The main contribution of U-6 is to remind us that those whom the BLS defines as unemployed — those who are not working for pay even an hour a week but have looked for work within the last four weeks — are not the only ones who suffer when labor markets are weak. U-6 brings in two groups of people who feel labor market distress even though they do not fit the official definition of unemployed.

Those who are working part-time “for economic reasons,” that is, who would prefer to work full time but are not doing so because they cannot find a full-time job or because their employer has cut their hours. Further, those who are “marginally attached to the labor force,” that is, who would like a job, are available for work, and have looked for work in the past year but not in the past four weeks. “Discouraged workers” are a subset of the marginally attached who have not recently looked for work because they think none is available. The remaining marginally attached workers have other reasons for not actively looking for work.

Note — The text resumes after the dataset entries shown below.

theorem execStreamPartSend_ringRest {k : Fin 8} {bad : List (BitVec 48)}
    {s t : State} (h : execStreamPartSend k bad s = .next t) : ringsRest t.ring = ringsRest s.ring := by
  have e := Host.Outcome.next.inj h
  subst e
  try dsimp only
  repeat' split
  all_goals simp [id @recPart_keep, id @snapSend_keep]

theorem execChallengeAttest_ringRest {h : ReqHdr} {kind : Byte} {body : List Byte}
    {s t : State} (hx : execChallengeAttest h kind body s = .next t) : ringsRest t.ring = ringsRest s.ring := by
  have e := Host.Outcome.next.inj hx
  subst e
  refine hostRequest_part quiet_ring (fun s => ?_) _
  try dsimp only
  repeat' split
  all_goals simp [id @challengeReq_keep]

theorem execChallengeKeyLoad_ringRest {h : ReqHdr} {body : List Byte}
    {s t : State} (hx : execChallengeKeyLoad h body s = .next t) : ringsRest t.ring = ringsRest s.ring := by
  have e := Host.Outcome.next.inj hx
  subst e
  refine hostRequest_part quiet_ring (fun s => ?_) _
  try dsimp only
  repeat' split
  all_goals simp [id @challengeReq_keep]

theorem execJoin_ringRest {p : Port}
    {s t : State} (h : execJoin p s = .next t) : ringsRest t.ring = ringsRest s.ring := by
  have e := Host.Outcome.next.inj h
  subst e
  try dsimp only
  repeat' split
  all_goals simp [id @modPort_keep, id @txPush_keep]

theorem execAssign_ringRest {h : ReqHdr} {mid : BitVec 64} {snid : BitVec 16} {ncnt : Byte}
    {s t : State} (hx : execAssign h mid snid ncnt s = .next t) : ringsRest t.ring = ringsRest s.ring := by
  have e := Host.Outcome.next.inj hx
  subst e
  repeat' split
  · exact linkNote_part quiet_ring _ s
  · refine hostFrame_part quiet_ring (fun s => ?_) s
    simp only [assignOwn]
    repeat' split
    all_goals simp [accept, refuse, id @dropNode_keep, id @takeNode_keep]
  · simp [id @dropNode_keep, id @noteFrame_keep]
  · simp [id @noteFrame_keep]

theorem execKeepAlive_ringRest
    {s t : State} (h : execKeepAlive s = .next t) : ringsRest t.ring = ringsRest s.ring := by
  have e := Host.Outcome.next.inj h
  subst e
  try dsimp only
  repeat' split
  all_goals simp [id @txPush_keep]

theorem execSpiTransaction_ringRest {frame : Option Bool}
    {s t : State} (h : execSpiTransaction frame s = .next t) : ringsRest t.ring = ringsRest s.ring := by
  have e := Host.Outcome.next.inj h
  subst e
  try dsimp only
  repeat' split
  all_goals simp [id @modPort_keep, id @txPop_keep]

theorem execCanBusOff_ringRest {ev : CanEvent} {errors : Nat}
    {s t : State} (h : execCanBusOff ev errors s = .next t) : ringsRest t.ring = ringsRest s.ring := by
  have e := Host.Outcome.next.inj h
  subst e
  try dsimp only
  repeat' split
  all_goals simp [id @emit_keep]

theorem execPresStuck_ringRest
    {s t : State} (h : execPresStuck s = .next t) : ringsRest t.ring = ringsRest s.ring := by
  have e := Host.Outcome.next.inj h
  subst e
  try dsimp only
  repeat' split
  all_goals simp [id @emit_keep]

theorem execPresenceExpiry_ringRest {strap : Bool}
    {s t : State} (h : execPresenceExpiry strap s = .next t) : ringsRest t.ring = ringsRest s.ring := by
  have e := Host.Outcome.next.inj h
  subst e
  try dsimp only
  repeat' split
  all_goals simp [id @emitIf_keep]

theorem execSealBreak_ringRest {a : Bool} {b : Bool} {c : Bool}
    {s t : State} (h : execSealBreak a b c s = .next t) : ringsRest t.ring = ringsRest s.ring := by
  have e := Host.Outcome.next.inj h
  subst e
  try dsimp only
  repeat' split
  all_goals simp [id @sealBreak_keep]

theorem execSealRestored_ringRest {a : Bool} {b : Bool} {c : Bool}
    {s t : State} (h : execSealRestored a b c s = .next t) : ringsRest t.ring = ringsRest s.ring := by
  have e := Host.Outcome.next.inj h
  subst e
  try dsimp only
  repeat' split
  all_goals simp [id @sealClose_keep]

The BLS adds marginally attached workers to both the numerator and the denominator of U-6.

Popular accounts often focus on the discouraged worker component of U-6, but in practice, as the next chart shows, involuntary part-time work is the most important added category. The top line in the chart shows the gap between U-6 and U-3. The next line, which shows involuntary part-time workers as a percentage of the labor force, almost entirely fills the gap. It is responsible both for most of the rise in U-6 during the recession and most of its gradual decline during the recovery. The third line, which shows marginally attached workers, contributes relatively little either to the U6-U3 gap or to its change over the cycle.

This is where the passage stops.